Below are the entries; give again exactly the lines from the one mentioning "def State.triggerRoutes (s" through the one mentioning "let links : List", inclusive.

* _Stored dataset items_
·····
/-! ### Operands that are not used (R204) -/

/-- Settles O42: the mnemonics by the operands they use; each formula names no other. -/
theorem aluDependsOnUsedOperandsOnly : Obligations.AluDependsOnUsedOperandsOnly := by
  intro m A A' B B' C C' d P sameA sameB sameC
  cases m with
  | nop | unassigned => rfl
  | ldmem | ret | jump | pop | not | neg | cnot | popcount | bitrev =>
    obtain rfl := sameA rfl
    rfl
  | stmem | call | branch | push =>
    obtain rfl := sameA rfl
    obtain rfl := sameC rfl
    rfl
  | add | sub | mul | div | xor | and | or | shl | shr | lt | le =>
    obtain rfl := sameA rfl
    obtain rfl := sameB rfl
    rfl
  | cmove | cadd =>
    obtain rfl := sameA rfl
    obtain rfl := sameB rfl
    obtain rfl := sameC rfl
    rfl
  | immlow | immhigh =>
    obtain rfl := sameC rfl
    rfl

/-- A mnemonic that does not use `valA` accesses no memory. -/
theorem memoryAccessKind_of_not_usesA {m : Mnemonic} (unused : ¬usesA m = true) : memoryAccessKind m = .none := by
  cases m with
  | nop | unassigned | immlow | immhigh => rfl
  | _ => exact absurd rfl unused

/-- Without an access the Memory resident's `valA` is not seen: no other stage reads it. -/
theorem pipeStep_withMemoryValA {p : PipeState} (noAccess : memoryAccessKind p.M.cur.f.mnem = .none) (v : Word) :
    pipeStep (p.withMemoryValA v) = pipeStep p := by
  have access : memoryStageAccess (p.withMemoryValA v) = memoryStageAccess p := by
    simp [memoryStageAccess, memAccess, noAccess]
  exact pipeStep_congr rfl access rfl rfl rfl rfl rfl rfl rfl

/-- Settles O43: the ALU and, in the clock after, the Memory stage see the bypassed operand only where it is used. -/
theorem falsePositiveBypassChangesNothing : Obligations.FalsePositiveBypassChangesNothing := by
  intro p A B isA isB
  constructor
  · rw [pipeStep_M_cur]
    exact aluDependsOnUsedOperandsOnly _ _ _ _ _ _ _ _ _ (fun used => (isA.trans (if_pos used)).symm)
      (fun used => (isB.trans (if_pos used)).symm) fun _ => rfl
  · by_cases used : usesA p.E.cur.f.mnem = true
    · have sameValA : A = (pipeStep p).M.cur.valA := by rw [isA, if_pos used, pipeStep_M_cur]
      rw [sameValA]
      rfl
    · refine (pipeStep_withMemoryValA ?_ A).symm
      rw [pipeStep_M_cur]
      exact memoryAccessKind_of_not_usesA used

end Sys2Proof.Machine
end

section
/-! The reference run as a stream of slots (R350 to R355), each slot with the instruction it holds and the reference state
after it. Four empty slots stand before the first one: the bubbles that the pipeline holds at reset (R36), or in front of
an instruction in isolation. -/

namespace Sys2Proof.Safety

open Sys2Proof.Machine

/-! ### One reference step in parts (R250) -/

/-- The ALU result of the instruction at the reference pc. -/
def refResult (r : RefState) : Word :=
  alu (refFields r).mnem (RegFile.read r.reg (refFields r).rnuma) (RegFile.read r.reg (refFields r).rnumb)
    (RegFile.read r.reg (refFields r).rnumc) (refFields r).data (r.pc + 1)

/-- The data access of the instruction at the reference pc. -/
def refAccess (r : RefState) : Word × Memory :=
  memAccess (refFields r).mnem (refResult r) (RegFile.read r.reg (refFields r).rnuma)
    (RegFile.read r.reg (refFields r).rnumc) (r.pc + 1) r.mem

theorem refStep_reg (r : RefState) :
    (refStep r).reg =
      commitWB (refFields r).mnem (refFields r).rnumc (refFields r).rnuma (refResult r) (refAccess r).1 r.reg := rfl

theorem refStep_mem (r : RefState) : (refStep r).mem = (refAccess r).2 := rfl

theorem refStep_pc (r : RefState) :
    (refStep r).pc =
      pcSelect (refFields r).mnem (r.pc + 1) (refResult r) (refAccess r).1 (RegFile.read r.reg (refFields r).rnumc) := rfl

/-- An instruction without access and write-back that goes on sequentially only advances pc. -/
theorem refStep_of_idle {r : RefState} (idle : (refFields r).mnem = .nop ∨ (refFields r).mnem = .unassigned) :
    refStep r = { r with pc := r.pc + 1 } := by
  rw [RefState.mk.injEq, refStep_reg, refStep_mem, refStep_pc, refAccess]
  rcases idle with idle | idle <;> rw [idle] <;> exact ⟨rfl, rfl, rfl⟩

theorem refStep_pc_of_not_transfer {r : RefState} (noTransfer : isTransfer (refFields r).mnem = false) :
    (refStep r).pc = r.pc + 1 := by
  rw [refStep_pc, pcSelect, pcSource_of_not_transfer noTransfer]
·····
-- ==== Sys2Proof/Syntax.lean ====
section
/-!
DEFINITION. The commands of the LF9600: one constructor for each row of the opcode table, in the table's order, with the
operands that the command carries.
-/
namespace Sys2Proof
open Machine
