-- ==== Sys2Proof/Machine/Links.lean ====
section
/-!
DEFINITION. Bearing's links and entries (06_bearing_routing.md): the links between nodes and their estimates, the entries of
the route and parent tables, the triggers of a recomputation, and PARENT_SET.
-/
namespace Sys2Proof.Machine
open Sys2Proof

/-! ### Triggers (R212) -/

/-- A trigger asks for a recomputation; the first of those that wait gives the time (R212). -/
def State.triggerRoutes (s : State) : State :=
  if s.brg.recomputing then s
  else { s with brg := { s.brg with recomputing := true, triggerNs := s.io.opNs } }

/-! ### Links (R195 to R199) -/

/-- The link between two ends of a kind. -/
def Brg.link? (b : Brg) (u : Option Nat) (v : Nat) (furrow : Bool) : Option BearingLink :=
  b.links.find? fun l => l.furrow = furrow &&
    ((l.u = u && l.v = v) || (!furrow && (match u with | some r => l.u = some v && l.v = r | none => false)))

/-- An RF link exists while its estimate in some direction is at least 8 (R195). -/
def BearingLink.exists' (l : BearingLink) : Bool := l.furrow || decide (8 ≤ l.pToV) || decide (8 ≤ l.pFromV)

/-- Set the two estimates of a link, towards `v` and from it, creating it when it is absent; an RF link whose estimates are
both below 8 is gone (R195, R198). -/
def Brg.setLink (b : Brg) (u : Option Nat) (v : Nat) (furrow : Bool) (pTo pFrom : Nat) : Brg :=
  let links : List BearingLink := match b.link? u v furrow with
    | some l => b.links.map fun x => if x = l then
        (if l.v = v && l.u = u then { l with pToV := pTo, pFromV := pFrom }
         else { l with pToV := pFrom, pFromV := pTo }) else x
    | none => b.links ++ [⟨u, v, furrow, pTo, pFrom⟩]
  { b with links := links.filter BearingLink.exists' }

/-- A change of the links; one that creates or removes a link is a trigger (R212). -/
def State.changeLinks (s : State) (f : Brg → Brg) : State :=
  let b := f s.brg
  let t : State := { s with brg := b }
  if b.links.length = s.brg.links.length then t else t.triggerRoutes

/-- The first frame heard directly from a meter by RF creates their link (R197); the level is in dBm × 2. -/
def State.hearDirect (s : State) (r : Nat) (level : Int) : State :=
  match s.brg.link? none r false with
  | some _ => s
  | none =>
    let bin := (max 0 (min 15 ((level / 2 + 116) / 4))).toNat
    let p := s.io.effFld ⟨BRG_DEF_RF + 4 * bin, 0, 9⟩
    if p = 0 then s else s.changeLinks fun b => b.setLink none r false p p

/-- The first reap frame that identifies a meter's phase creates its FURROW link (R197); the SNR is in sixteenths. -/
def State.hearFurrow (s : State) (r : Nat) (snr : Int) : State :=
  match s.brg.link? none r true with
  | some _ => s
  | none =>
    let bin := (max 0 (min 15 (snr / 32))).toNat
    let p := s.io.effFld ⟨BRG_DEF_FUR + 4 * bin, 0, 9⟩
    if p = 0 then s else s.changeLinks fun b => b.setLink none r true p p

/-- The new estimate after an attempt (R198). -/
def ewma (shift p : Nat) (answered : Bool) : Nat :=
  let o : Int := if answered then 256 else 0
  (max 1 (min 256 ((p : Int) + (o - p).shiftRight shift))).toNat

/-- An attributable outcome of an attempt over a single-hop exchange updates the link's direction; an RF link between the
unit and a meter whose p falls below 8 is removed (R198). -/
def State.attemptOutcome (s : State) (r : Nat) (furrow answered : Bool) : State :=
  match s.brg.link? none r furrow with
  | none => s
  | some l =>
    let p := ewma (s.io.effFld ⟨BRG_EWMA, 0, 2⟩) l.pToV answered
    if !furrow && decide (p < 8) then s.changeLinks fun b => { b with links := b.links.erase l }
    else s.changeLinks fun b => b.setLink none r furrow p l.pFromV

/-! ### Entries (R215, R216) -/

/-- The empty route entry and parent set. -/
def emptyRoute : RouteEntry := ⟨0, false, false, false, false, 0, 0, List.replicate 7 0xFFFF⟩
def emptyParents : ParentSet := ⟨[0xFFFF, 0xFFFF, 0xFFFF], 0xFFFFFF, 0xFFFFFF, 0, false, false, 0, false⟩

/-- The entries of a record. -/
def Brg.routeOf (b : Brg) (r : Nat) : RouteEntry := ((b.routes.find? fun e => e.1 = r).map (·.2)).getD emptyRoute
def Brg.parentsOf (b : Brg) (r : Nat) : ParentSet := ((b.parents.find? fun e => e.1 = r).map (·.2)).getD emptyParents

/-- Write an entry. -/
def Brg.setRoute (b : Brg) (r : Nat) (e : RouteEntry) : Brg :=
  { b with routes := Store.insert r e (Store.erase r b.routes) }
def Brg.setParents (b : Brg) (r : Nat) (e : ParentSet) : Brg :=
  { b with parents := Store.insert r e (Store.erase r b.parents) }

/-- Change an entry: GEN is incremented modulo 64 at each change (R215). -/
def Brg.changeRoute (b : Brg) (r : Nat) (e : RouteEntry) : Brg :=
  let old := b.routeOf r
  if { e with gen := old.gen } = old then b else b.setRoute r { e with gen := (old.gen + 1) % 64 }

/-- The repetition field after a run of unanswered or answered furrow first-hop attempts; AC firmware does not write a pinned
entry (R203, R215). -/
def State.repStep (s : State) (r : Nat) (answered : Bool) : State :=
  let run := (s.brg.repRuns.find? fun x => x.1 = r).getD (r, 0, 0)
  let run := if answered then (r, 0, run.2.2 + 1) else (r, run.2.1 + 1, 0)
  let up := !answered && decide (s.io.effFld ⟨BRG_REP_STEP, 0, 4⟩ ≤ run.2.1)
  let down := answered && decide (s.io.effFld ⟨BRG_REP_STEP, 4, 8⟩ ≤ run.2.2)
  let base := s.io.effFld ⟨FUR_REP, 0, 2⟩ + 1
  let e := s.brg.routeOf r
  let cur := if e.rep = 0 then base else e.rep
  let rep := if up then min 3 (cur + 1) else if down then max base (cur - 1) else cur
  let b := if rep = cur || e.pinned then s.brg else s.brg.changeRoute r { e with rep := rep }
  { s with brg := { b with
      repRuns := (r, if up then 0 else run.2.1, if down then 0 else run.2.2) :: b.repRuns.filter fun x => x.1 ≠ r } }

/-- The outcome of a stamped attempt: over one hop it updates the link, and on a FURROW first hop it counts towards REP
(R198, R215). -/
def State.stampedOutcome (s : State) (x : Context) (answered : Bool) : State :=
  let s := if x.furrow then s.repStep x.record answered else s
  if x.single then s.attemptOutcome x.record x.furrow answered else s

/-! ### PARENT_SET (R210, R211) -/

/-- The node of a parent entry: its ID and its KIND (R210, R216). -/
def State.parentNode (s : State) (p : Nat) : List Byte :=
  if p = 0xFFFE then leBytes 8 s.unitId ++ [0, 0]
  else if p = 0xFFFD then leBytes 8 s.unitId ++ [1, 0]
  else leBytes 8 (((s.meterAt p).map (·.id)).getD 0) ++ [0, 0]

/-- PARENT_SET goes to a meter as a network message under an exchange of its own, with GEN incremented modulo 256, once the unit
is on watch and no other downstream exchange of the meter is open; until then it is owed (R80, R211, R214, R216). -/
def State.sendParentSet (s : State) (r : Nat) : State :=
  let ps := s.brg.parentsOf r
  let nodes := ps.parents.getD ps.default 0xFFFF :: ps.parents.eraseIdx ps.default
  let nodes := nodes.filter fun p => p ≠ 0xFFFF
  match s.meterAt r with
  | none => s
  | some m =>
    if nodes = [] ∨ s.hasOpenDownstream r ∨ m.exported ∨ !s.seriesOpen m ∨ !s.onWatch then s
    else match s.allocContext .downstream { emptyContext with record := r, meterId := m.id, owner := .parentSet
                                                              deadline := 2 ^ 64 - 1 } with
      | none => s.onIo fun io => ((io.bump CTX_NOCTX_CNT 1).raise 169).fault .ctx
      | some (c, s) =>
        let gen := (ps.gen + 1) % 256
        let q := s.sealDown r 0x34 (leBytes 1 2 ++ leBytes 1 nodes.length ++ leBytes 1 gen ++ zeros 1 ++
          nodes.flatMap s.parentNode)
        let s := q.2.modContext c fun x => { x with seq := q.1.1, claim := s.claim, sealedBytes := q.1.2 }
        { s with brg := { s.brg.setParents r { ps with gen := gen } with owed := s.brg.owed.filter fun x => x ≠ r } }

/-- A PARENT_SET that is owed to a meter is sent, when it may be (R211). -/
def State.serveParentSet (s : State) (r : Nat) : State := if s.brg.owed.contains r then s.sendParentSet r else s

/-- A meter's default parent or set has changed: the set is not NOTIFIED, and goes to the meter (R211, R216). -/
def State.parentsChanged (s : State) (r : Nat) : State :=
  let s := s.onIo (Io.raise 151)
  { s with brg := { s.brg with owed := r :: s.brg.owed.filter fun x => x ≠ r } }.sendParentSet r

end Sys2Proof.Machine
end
·····
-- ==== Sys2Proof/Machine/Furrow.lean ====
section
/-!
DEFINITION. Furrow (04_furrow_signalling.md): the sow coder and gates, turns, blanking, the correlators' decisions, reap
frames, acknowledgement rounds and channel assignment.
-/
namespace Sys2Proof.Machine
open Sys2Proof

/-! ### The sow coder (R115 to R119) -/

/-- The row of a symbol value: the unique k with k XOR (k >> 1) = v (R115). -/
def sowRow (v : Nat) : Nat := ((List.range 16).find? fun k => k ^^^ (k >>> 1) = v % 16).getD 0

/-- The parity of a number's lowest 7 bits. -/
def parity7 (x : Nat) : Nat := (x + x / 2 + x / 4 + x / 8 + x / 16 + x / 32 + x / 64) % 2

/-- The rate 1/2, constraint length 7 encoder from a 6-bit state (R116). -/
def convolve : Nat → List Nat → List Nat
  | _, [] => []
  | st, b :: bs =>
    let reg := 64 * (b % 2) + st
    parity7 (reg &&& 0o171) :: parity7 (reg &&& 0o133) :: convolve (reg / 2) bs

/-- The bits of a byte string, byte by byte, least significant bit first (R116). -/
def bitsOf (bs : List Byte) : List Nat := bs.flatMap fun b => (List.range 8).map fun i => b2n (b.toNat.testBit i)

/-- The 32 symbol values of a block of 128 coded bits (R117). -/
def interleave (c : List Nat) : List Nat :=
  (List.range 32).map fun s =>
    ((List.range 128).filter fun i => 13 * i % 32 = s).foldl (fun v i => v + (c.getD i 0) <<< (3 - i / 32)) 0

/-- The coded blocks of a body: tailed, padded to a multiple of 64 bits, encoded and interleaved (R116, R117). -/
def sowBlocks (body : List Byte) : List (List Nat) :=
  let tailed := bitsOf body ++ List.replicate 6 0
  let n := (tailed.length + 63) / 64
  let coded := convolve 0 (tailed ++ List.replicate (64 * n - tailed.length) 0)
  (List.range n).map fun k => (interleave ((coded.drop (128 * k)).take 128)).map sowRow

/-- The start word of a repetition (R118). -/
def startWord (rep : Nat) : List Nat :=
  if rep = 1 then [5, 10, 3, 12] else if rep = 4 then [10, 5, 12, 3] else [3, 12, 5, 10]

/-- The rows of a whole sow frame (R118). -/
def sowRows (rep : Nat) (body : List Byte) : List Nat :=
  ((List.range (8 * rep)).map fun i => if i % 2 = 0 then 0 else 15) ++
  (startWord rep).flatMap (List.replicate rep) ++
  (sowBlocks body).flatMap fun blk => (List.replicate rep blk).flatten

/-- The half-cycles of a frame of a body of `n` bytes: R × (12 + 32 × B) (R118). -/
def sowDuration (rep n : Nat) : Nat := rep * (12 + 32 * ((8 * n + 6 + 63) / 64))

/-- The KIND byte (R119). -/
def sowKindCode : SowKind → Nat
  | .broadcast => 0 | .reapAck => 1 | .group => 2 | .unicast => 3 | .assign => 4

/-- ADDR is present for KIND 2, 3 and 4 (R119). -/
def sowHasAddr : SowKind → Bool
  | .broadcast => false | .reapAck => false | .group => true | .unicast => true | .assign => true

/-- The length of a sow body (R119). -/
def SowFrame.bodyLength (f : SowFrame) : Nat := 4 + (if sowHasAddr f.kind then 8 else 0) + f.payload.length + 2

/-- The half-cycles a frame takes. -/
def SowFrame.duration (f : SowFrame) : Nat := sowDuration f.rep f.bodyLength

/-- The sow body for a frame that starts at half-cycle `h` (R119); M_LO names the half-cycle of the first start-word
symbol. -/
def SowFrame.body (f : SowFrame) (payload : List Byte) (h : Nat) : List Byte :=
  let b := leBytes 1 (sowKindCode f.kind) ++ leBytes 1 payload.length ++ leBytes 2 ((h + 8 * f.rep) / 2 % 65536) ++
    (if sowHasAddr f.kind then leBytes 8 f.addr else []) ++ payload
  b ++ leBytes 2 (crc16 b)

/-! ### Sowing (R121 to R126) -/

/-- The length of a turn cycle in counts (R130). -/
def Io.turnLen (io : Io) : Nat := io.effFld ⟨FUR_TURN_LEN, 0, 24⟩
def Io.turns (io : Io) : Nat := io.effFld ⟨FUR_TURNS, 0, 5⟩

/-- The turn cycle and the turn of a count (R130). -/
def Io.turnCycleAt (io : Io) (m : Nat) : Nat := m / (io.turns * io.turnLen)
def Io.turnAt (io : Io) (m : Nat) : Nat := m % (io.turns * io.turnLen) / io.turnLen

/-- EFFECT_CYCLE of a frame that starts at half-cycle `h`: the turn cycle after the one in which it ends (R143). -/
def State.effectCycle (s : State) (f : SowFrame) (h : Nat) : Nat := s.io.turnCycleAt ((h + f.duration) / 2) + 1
·····
* _Answer for this exercise_
def State.triggerRoutes (s : State) : State :=
  if s.brg.recomputing then s
  else { s with brg := { s.brg with recomputing := true, triggerNs := s.io.opNs } }

/-! ### Links (R195 to R199) -/

/-- The link between two ends of a kind. -/
def Brg.link? (b : Brg) (u : Option Nat) (v : Nat) (furrow : Bool) : Option BearingLink :=
  b.links.find? fun l => l.furrow = furrow &&
    ((l.u = u && l.v = v) || (!furrow && (match u with | some r => l.u = some v && l.v = r | none => false)))

/-- An RF link exists while its estimate in some direction is at least 8 (R195). -/
def BearingLink.exists' (l : BearingLink) : Bool := l.furrow || decide (8 ≤ l.pToV) || decide (8 ≤ l.pFromV)

/-- Set the two estimates of a link, towards `v` and from it, creating it when it is absent; an RF link whose estimates are
both below 8 is gone (R195, R198). -/
def Brg.setLink (b : Brg) (u : Option Nat) (v : Nat) (furrow : Bool) (pTo pFrom : Nat) : Brg :=
  let links : List BearingLink := match b.link? u v furrow with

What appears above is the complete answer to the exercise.